Ein wichtiger Schritt sei auch die Selbsterkenntnis und Selbstliebe. „Mutter oder Vater zu sein, bedeutet nicht, sich aufzugeben.“ Nur wenn die eigenen Bedürfnisse befriedigt sind und die Akkus geladen, kann eine Veränderung zum Positiven hin stattfinden.
Das bedeutet auch, dass die Last innerhalb der Familie verteilt wird. Wer hat gerade mehr Energie für die Kinder? Wer kann den Haushalt schmeißen? Wer möchte wie viel zum Haushaltseinkommen beitragen? Für diese Fragen gebe es keine pauschalen Antworten, „jede Familie muss einen guten Weg für sich finden und auch flexibel bleiben„. Auch regelmäßige Hilfe von Großeltern oder Freunden schafft Freiräume zum Durchatmen.
Und wenn die Nerven dann doch einmal blank liegen, weil der Zweijährige seinen Wutanfall mitten im Supermarkt hat, rät Jule Schraufl: „Wut und Trotz sind normal in dieser Phase. Als Eltern darf man sich auch sagen: Es ist jetzt Okay, dass es jetzt laut und unangenehm ist. Die Gesellschaft hält das schon aus.„
5 Tipps im Umgang mit der Trotzphase
Die Trotzphase, auch als Autonomiephase bekannt, kann für Eltern eine sehr herausfordernde Zeit und den Familienfrieden gefährden. Hier sind fünf Tipps, die sich schnell umsetzen lassen und für mehr Ruhe im Alltag sorgen können. Wichtig: Geduldig bleiben, eine Veränderung braucht Zeit. Vor allem dann, wenn sich Muster etabliert haben und die Situation angespannt ist:
- Geduld bewahren: In der Trotzphase testen Kinder ihre Unabhängigkeit und setzen sich gegen Regeln und Anweisungen auf. Es ist wichtig, ruhig zu bleiben und Geduld zu zeigen. Vermeidet es, mit eurem Kind in Machtkämpfe zu geraten. Verständnis und eine Kommunikation auf Augenhöhe ist wichtig. Das Kind soll merken: Ich werde ernst genommen.

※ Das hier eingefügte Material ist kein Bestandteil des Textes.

-- ==== Sys2Proof/Machine/MemoryAccess.lean ====
section
/-! DEFINITION. Memory access (42_memory_access.md). The effective address is the popped Word itself, unscaled. -/

namespace Sys2Proof.Machine

/-- R120: "pop addr, bounds-check, push Memory.read(addr)". -/
def execLoad (s : State) : Result :=
  pop .load s fun addr s =>
  boundsCheck addr .load s fun s =>
  memRead addr s fun v =>
  push v s fun s =>
  .next s.advance

/-- R121: address first, value second, and only then the bounds check. -/
def execStor (s : State) : Result :=
  pop .stor s fun addr s =>
  pop .stor s fun value s =>
  boundsCheck addr .stor s fun s =>
  memWrite addr value s fun s =>
  .next s.advance

end Sys2Proof.Machine
end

- Grenzen setzen: Trotzphasen-Kinder benötigen klare und konsistente Regeln. Setzt angemessene Grenzen und haltet euch sich an sie. Vermeidet es jedoch, übermäßig autoritär zu sein, da dies Konflikte verstärken kann. Erklärt eurem Kind, warum gewisse Regeln existieren, und helft ihm dabei, sie zu verstehen.
- Ausdruck von Gefühlen ermöglichen: Kleinkinder haben Schwierigkeiten, ihre Emotionen zu kontrollieren. Erlaubt eurem Kind, seine Gefühle auszudrücken, auch wenn es wütend oder frustriert ist. Benennt die Gefühle und zeigt auch auf diese Weise: Ich verstehe, was du durchmachst und wie es dir geht. Zeigt Empathie und versucht, die Gründe hinter seinen Emotionen zu verstehen.

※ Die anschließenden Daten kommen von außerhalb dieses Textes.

/-- R103, R104, R105. -/
def Obligations.AndOrXorAreBitwise : Prop :=
  ∀ s : State,
    (∀ a b rest, s.stack = a :: b :: rest → s.depthOk = true →
      exec .and s = .next { s with stack := (a &&& b) :: rest, ip := s.ip + BitVec.ofNat 32 s.cfg.stride } ∧
      exec .or s = .next { s with stack := (a ||| b) :: rest, ip := s.ip + BitVec.ofNat 32 s.cfg.stride } ∧
      exec .xor s = .next { s with stack := (a ^^^ b) :: rest, ip := s.ip + BitVec.ofNat 32 s.cfg.stride }) ∧
    (s.stack.length < 2 →
      Raises .stackUnderflow (.op .and) (exec .and s) ∧ Raises .stackUnderflow (.op .or) (exec .or s) ∧
      Raises .stackUnderflow (.op .xor) (exec .xor s))

/-- R106: NOT is logical: 0 gives 1, every other Word gives 0. -/
def Obligations.NotIsLogical : Prop :=
  ∀ s : State,
    (∀ rest, s.stack = 0 :: rest → s.depthOk = true →
      exec .not s = .next { s with stack := 1 :: rest, ip := s.ip + BitVec.ofNat 32 s.cfg.stride }) ∧
    (∀ a rest, s.stack = a :: rest → a ≠ 0 → s.depthOk = true →
      exec .not s = .next { s with stack := 0 :: rest, ip := s.ip + BitVec.ofNat 32 s.cfg.stride }) ∧
    (s.stack = [] → Raises .stackUnderflow (.op .not) (exec .not s))

/-- R113, R112: IN pushes the byte the host answers as 0..255 (zero-extended by the spec's decision D9), or -1 for EOS. The
answer is the host's (D10); a push beyond a finite capacity is refused (D11). Until the host answers, IN is held: the
request is raised and nothing else of the machine changes (that the poll is a step and reads the host's feed is the model's
form, log 5 and log 7). -/
def Obligations.InPushesTheByteOrMinusOne : Prop :=
  ∀ s : State,
    (∀ b, s.input.take.1 = some (.byte b) → s.hasRoom = true →
      ∃ v : Word, v.toInt = b.toNat ∧
        exec .inp s = .next { s with
          stack := v :: s.stack, ip := s.ip + BitVec.ofNat 32 s.cfg.stride, input := s.input.take.2, inReq := false }) ∧
    (s.input.take.1 = some .eos → s.hasRoom = true →
      ∃ v : Word, v.toInt = -1 ∧
        exec .inp s = .next { s with
          stack := v :: s.stack, ip := s.ip + BitVec.ofNat 32 s.cfg.stride, input := s.input.take.2, inReq := false }) ∧
    (s.input.take.1 ≠ none → s.hasRoom = false → exec .inp s = .refused .resourceExhausted) ∧
    (s.input.take.1 = none → exec .inp s = .next { s with input := s.input.take.2, inReq := true })

/-- R115, R110, R111 (the choice of hosts is the model's, log 5): what the `n`-th poll of a port finds. A finite input
answers its bytes in order and then EOS for ever; an infinite one its bytes in order; a host may go through one block of
answers and holds over and over, or do anything. -/
def Obligations.FeedsAnswerInOrder : Prop :=
  (∀ (bytes : List Byte) (n : Nat),
    ((fun f : InFeed => f.take.2)^[n]
      { queue := bytes.map fun b => some (.byte b), rest := .loop (some .eos) [] }).take.1 =
        some (match bytes[n]? with | some b => .byte b | none => .eos)) ∧
  (∀ k n : Nat, ((fun f : InFeed => f.take.2)^[n] { queue := [], rest := .bytes k }).take.1 =
    some (.byte (Config.freeByte (k + n)))) ∧
  (∀ (x : Option InAnswer) (xs : List (Option InAnswer)) (n : Nat),
    some ((fun f : InFeed => f.take.2)^[n] { queue := [], rest := .loop x xs }).take.1 =
      (x :: xs)[n % (xs.length + 1)]?) ∧
  (∀ k n : Nat, ((fun f : InFeed => f.take.2)^[n] { queue := [], rest := .free k }).take.1 = Config.freeAnswer (k + n)) ∧
  (∀ (q : List Bool) (x : Bool) (n : Nat), n < q.length →
    some ((fun f : OutFeed => f.take.2)^[n] { queue := q, rest := .loop x [] }).take.1 = q[n]?) ∧
  (∀ (x : Bool) (xs : List Bool) (n : Nat),
    some ((fun f : OutFeed => f.take.2)^[n] { queue := [], rest := .loop x xs }).take.1 = (x :: xs)[n % (xs.length + 1)]?) ∧
  (∀ k n : Nat, ((fun f : OutFeed => f.take.2)^[n] { queue := [], rest := .free k }).take.1 = Config.freeAccept (k + n))

/-- R114: OUT pops a Word and sends bits 7..0 of it; it may hold until the host accepts; on an empty stack it raises before any
output transaction, so no byte is sent. -/
def Obligations.OutSendsTheLowByte : Prop :=
  ∀ s : State,
    (∀ a rest, s.stack = a :: rest → s.sink.take.1 = true →
      ∃ b : Byte, b.toNat = a.toNat % 256 ∧
        exec .out s = .next { s with
          stack := rest, ip := s.ip + BitVec.ofNat 32 s.cfg.stride, out := s.out ++ [b], sink := s.sink.take.2,
          outReq := none }) ∧
    (∀ a rest, s.stack = a :: rest → s.sink.take.1 = false →
      ∃ b : Byte, b.toNat = a.toNat % 256 ∧ exec .out s = .next { s with sink := s.sink.take.2, outReq := some b }) ∧
    (s.stack = [] → Raises .stackUnderflow (.op .out) (exec .out s) ∧
      ∃ t, exec .out s = .next t ∧ t.out = s.out ∧ t.sink = s.sink ∧ t.outReq = s.outReq)

/-- R112: an IN or OUT that waits for the host has not yet taken effect: no state of R20 changes. A hold has no time limit: if
the host never answers, the run is a hang, at the same instruction after any number of steps, with no exit status. -/
def Obligations.HeldPortsChangeNoStateForEver : Prop :=
  (∀ s : State, s.input.take.1 = none →
    ∃ t, exec .inp s = .next t ∧ SameCore s t ∧ t.out = s.out ∧ t.inReq = true) ∧
  (∀ (s : State) (a : Word) (rest : List Word), s.stack = a :: rest → s.sink.take.1 = false →
    ∃ t, exec .out s = .next t ∧ SameCore s t ∧ t.out = s.out ∧ t.outReq ≠ none) ∧
  (∀ (s : State) (n : Nat), s.cfg.wf = true → s.rs = .running → s.cmds = [] →
    0 ≤ s.ip.toInt → s.ip.toInt < s.cfg.memSize →
    ((s.mem.read s.ip.toNat = s.cfg.opcodeMap.inp ∧ s.input = { queue := [], rest := .loop none [] }) ∨
     (s.mem.read s.ip.toNat = s.cfg.opcodeMap.out ∧ s.stack ≠ [] ∧ s.sink = { queue := [], rest := .loop false [] })) →
    ∃ t, runSteps n s = .next t ∧ SameCore s t ∧ t.out = s.out ∧ t.exitStatus = none)

/-- R52 (the default bound is the spec's decision D2): what the bounds check admits, and what a cell exists at. -/
def Obligations.BoundsCheckAdmitsTheRange : Prop :=
  ∀ (s : State) (a : Word),
    (s.cfg.boundsMode = .strict → (s.admits a = true ↔ 0 ≤ a.toInt ∧ a.toInt < s.cfg.memSize)) ∧
    (s.cfg.boundsMode = .referenceLe → (s.admits a = true ↔ 0 ≤ a.toInt ∧ a.toInt ≤ s.cfg.memSize)) ∧
    (s.inMemory a = true ↔ 0 ≤ a.toInt ∧ a.toInt < s.cfg.memSize)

- Alternativen anbieten: Statt „Nein“ oder „Mach das nicht“ zu sagen, bietet eurem Kind alternative Handlungsmöglichkeiten an. Dies gibt ihm ein Gefühl von Kontrolle und Autonomie. Zum Beispiel, anstatt zu sagen „Du darfst nicht mit deinem Essen werfen“, könnt ihr sagen: „Wenn du mit deinem Essen fertig bist, kannst du es in den Mülleimer legen.“ Oder statt: „Nein, erst wird aufgeräumt“, sagt: „Ja, wir räumen auf und dann gehen wir auf den Spielplatz.“
- Lob und positive Verstärkung: Lobt gutes Verhalten und positive Anstrengungen. Positives Feedback kann das Selbstwertgefühl des Kindes stärken und dazu beitragen, Konflikte zu reduzieren. Denn, mal ehrlich: Wir alle wollen doch selbstsichere und starke Kinder großziehen.

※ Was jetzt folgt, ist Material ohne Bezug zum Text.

-- ==== Sys2Proof/Proofs/Effects.lean ====
section
/-! PROOFS. Everything an instruction can have done when it answers a next state, as one list of effects. Each frame of
10_state.md, 20_memory.md and 60_exceptions.md is then read off that list. -/

namespace Sys2Proof

/-- The instruction's row of R72 takes the stack `st` to `st'`: as many operands come off and results go on as the row says,
and the entries below stay. -/
def Instr.StackEffect (i : Instr) (st st' : List Word) : Prop :=
  ∃ operands results below, st = operands ++ below ∧ st' = results ++ below ∧
    operands.length = i.pops ∧ results.length = i.pushes

theorem Instr.StackEffect.counts {i : Instr} {st st' : List Word} (h : i.StackEffect st st') :
    i.pops ≤ st.length ∧ st'.drop i.pushes = st.drop i.pops ∧ st'.length + i.pops = st.length + i.pushes := by
  obtain ⟨operands, results, below, rfl, rfl, hpops, hpushes⟩ := h
  refine ⟨?_, ?_, ?_⟩
  · simp [← hpops]
  · simp [← hpops, ← hpushes]
  · simp only [List.length_append]
    omega

namespace Machine

variable {s t : State} {i : Instr}

/-! ## Room on the stack (R33) -/

theorem depthOk_iff (s : State) : s.depthOk = true ↔ ∀ c, s.cfg.stackCapacity = some c → s.stack.length ≤ c := by
  unfold State.depthOk
  cases s.cfg.stackCapacity <;> simp

theorem hasRoom_iff (s : State) : s.hasRoom = true ↔ ∀ c, s.cfg.stackCapacity = some c → s.stack.length < c := by
  unfold State.hasRoom
  cases s.cfg.stackCapacity <;> simp

theorem depthOk_of_hasRoom {st : List Word} {v : Word} (h : ({ s with stack := st } : State).hasRoom = true) :
    ({ s with stack := v :: st } : State).depthOk = true :=
  (depthOk_iff _).mpr fun c hc => (hasRoom_iff _).mp h c hc

theorem depthOk_of_le {st : List Word} (h : s.depthOk = true) (hle : st.length ≤ s.stack.length) :
    ({ s with stack := st } : State).depthOk = true :=
  (depthOk_iff _).mpr fun c hc => hle.trans ((depthOk_iff s).mp h c hc)

/-- After a pop there is room for a push. -/
theorem hasRoom_of_lt {st : List Word} (h : s.depthOk = true) (hlt : st.length < s.stack.length) :
    ({ s with stack := st } : State).hasRoom = true :=
  (hasRoom_iff _).mpr fun c hc => hlt.trans_le ((depthOk_iff s).mp h c hc)

/-- Address 0 has a cell in every machine (R5). -/
theorem inMemory_zero (h : s.cfg.wf = true) : s.inMemory 0 = true :=
  (inMemory_iff_toNat h 0).mpr (memSize_pos h)

/-! ## The effects -/

/-- What the instruction `i` has done when it answers a next state from `s`. -/
inductive Effect (i : Instr) (s : State) : State → Prop
  /-- it has raised a fatal error, of a kind R151 lists for it (R42) -/
  | raised (k : FatalKind) (hunder : k = .stackUnderflow → s.stack.length < i.pops)
      (hlisted : s.cfg.wf = true → FatalRecord.listed ⟨k, .op i.opcode, s.ip⟩ = true) :
      Effect i s (s.raised k (.op i.opcode))
  /-- it has only worked on the stack, and advanced -/
  | computed (st : List Word) (hin : i ≠ .inp) (hout : i ≠ .out) (hslots : i.opcode.slots = 1) (hst : i.StackEffect s.stack st)
      (hdepth : s.depthOk = true → ({ s with stack := st } : State).depthOk = true) :
      Effect i s ({ s with stack := st } : State).advance
  /-- it has pushed its literal, and advanced twice (R140) -/
  | pushed (v : Word) (hi : i = .push v) (hlit : s.inMemory (s.ip + s.strideWord) = true) (hroom : s.hasRoom = true) :
      Effect i s ({ s with stack := v :: s.stack } : State).advance.advance
  /-- it has set the cell at the popped address (R121) -/
  | stored (a v : Word) (rest : List Word) (hi : i = .stor) (hs : s.stack = a :: v :: rest) (hm : s.inMemory a = true) :
      Effect i s (({ s with stack := rest } : State).setCell a v).advance
  /-- it waits for the host's answer (R112) -/
  | heldIn (hi : i = .inp) : Effect i s s.inputPolled.heldAtIn
  /-- it has pushed the host's answer (R113) -/
  | received (r : InAnswer) (hi : i = .inp) (hroom : s.hasRoom = true) :
      Effect i s ({ s.inputPolled.answered with stack := r.word :: s.stack } : State).advance
  /-- it waits for the host to accept (R112) -/
  | heldOut (a : Word) (rest : List Word) (hi : i = .out) (hs : s.stack = a :: rest) :
      Effect i s (s.sinkPolled.heldAtOut (lowByte a))
  /-- it has sent the low byte of the popped top (R114) -/
  | sent (a : Word) (rest : List Word) (hi : i = .out) (hs : s.stack = a :: rest) :
      Effect i s (({ s.sinkPolled with stack := rest } : State).delivered (lowByte a)).advance
  /-- it has halted the machine at its own address (R130) -/
  | halted (rest : List Word) (hi : i = .jmp) (hs : s.stack = s.ip :: rest) :
      Effect i s { s with stack := rest, rs := .halted }
  /-- it has made the popped address `ip` (R130, R131) -/
  | jumped (a : Word) (rest : List Word) (hi : i = .jmp ∨ i = .jz ∧ a = 0#32) (hs : s.stack = a :: rest)
      (ha : s.admits a = true) :
      Effect i s { s with stack := rest, ip := a }

/-- An underflow that R151 lists. -/
theorem Effect.underflow (hlt : s.stack.length < i.pops)
    (hlisted : FatalRecord.listed ⟨.stackUnderflow, .op i.opcode, s.ip⟩ = true) :
    Effect i s (s.raised .stackUnderflow (.op i.opcode)) :=
  .raised _ (fun _ => hlt) fun _ => hlisted

theorem Effect.ofBinary {f : Word → Word → Word} (h : binary i.opcode f s = .next t) (hpops : i.pops = 2)
    (hpushes : i.pushes = 1) (hslots : i.opcode.slots = 1)
    (hlisted : FatalRecord.listed ⟨.stackUnderflow, .op i.opcode, s.ip⟩ = true) : Effect i s t := by
  obtain ⟨hlt, rfl⟩ | ⟨a, b, rest, hs, hroom, rfl⟩ := binary_next h
  · exact .underflow (by rwa [hpops]) hlisted
  · exact .computed _ (by rintro rfl; nomatch hpops) (by rintro rfl; nomatch hpops) hslots
      ⟨[a, b], [f a b], rest, hs, rfl, hpops.symm, hpushes.symm⟩ fun _ => depthOk_of_hasRoom hroom

theorem Effect.ofNot (h : execNot s = .next t) : Effect .not s t := by
  obtain ⟨hs, rfl⟩ | ⟨a, rest, hs, hroom, rfl⟩ := unary_next h
  · exact .underflow (by simp [hs, Instr.pops]) rfl
  · exact .computed _ nofun nofun rfl ⟨[a], [logicalNot a], rest, hs, rfl, rfl, rfl⟩ fun _ => depthOk_of_hasRoom hroom

theorem Effect.ofIn (h : execIn s = .next t) : Effect .inp s t := by
  obtain ⟨-, rfl⟩ | ⟨r, -, hroom, rfl⟩ := execIn_next h
  · exact .heldIn rfl
  · exact .received r rfl hroom

theorem Effect.ofOut (h : execOut s = .next t) : Effect .out s t := by
  obtain ⟨hs, rfl⟩ | ⟨a, rest, hs, ⟨-, rfl⟩ | ⟨-, rfl⟩⟩ := execOut_next h
  · exact .underflow (by simp [hs, Instr.pops]) rfl
  · exact .heldOut a rest rfl hs
  · exact .sent a rest rfl hs

theorem Effect.ofLoad (h : execLoad s = .next t) : Effect .load s t := by
  obtain ⟨hs, rfl⟩ | ⟨a, rest, hs, ⟨-, rfl⟩ | ⟨-, hroom, rfl⟩⟩ := execLoad_next h
  · exact .underflow (by simp [hs, Instr.pops]) rfl
  · exact .raised .boundsViolation nofun fun _ => rfl
  · exact .computed _ nofun nofun rfl ⟨[a], [s.cell a], rest, hs, rfl, rfl, rfl⟩ fun _ => depthOk_of_hasRoom hroom

theorem Effect.ofStor (h : execStor s = .next t) : Effect .stor s t := by
  obtain ⟨hlt, rfl⟩ | ⟨a, v, rest, hs, ⟨-, rfl⟩ | ⟨hm, rfl⟩⟩ := execStor_next h
  · exact .underflow hlt rfl
  · exact .raised .boundsViolation nofun fun _ => rfl
  · exact .stored a v rest rfl hs hm

theorem Effect.ofJmp (h : execJmp s = .next t) : Effect .jmp s t := by
  obtain ⟨hs, rfl⟩ | ⟨a, rest, hs, ⟨-, rfl⟩ | ⟨-, rfl, rfl⟩ | ⟨ha, -, rfl⟩⟩ := execJmp_next h
  · exact .underflow (by simp [hs, Instr.pops]) rfl
  · exact .raised .boundsViolation nofun fun _ => rfl
  · exact .halted rest rfl hs
  · exact .jumped a rest (.inl rfl) hs ha

/-- A taken JZ goes to 0, which every machine admits, so it raises no BoundsViolation (C3). -/
theorem Effect.ofJz (h : execJz s = .next t) : Effect .jz s t := by
  obtain ⟨hs, rfl⟩ | ⟨a, rest, hs, ⟨-, rfl⟩ | ⟨ha, hadm, rfl⟩ | ⟨ha, hadm, rfl⟩⟩ := execJz_next h
  · exact .underflow (by simp [hs, Instr.pops]) rfl
  · exact .computed _ nofun nofun rfl ⟨[a], [], rest, hs, rfl, rfl, rfl⟩ fun hd => depthOk_of_le hd (by simp [hs])
  · exact .jumped a rest (.inr ⟨rfl, ha⟩) hs hadm
  · subst ha
    exact .raised .boundsViolation nofun fun hw => nomatch (admits_of_inMemory (inMemory_zero hw)).symm.trans hadm

theorem Effect.ofPush {v : Word} (h : execPush v s = .next t) : Effect (.push v) s t := by
  obtain ⟨-, rfl⟩ | ⟨hlit, hroom, rfl⟩ := execPush_next h
  · exact .raised .fetchOutOfBounds nofun fun _ => rfl
  · exact .pushed v rfl hlit hroom

theorem Effect.ofDup (h : execDup s = .next t) : Effect .dup s t := by
  obtain ⟨hs, rfl⟩ | ⟨a, rest, hs, hroom, rfl⟩ := execDup_next h
  · exact .underflow (by simp [hs, Instr.pops]) rfl
  · refine .computed _ nofun nofun rfl ⟨[a], [a, a], rest, hs, rfl, rfl, rfl⟩ fun _ => ?_
    rw [← hs]
    exact depthOk_of_hasRoom hroom

/-- The list of effects is complete. -/
theorem exec_effect (h : exec i s = .next t) : Effect i s t := by
  cases i with
  | nop =>
    obtain rfl := execNop_next h
    exact .computed s.stack nofun nofun rfl ⟨[], [], s.stack, rfl, rfl, rfl, rfl⟩ id
  | add | sub | and | or | xor => exact .ofBinary h rfl rfl rfl rfl
  | not => exact .ofNot h
  | inp => exact .ofIn h
  | out => exact .ofOut h
  | load => exact .ofLoad h
  | stor => exact .ofStor h
  | jmp => exact .ofJmp h
  | jz => exact .ofJz h
  | push v => exact .ofPush h
  | dup => exact .ofDup h

end Machine

end Sys2Proof
end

Vergesst dabei nicht, dass die Trotzphase eine normale Entwicklungsphase ist, die vorübergeht. Bleibt einfühlsam und geduldig, während das Kind lernt, seine Autonomie zu erkunden, und sucht gegebenenfalls Rat bei Fachleuten, wenn ihr weiter große Schwierigkeiten habt, Konflikte zu bewältigen – es gibt in fast allen Städten und Gemeinden kostenlose Beratungsstellen für Familien. Eine liebevolle und unterstützende Erziehung wird dazu beitragen, dass es in der Familie friedlich bleibt.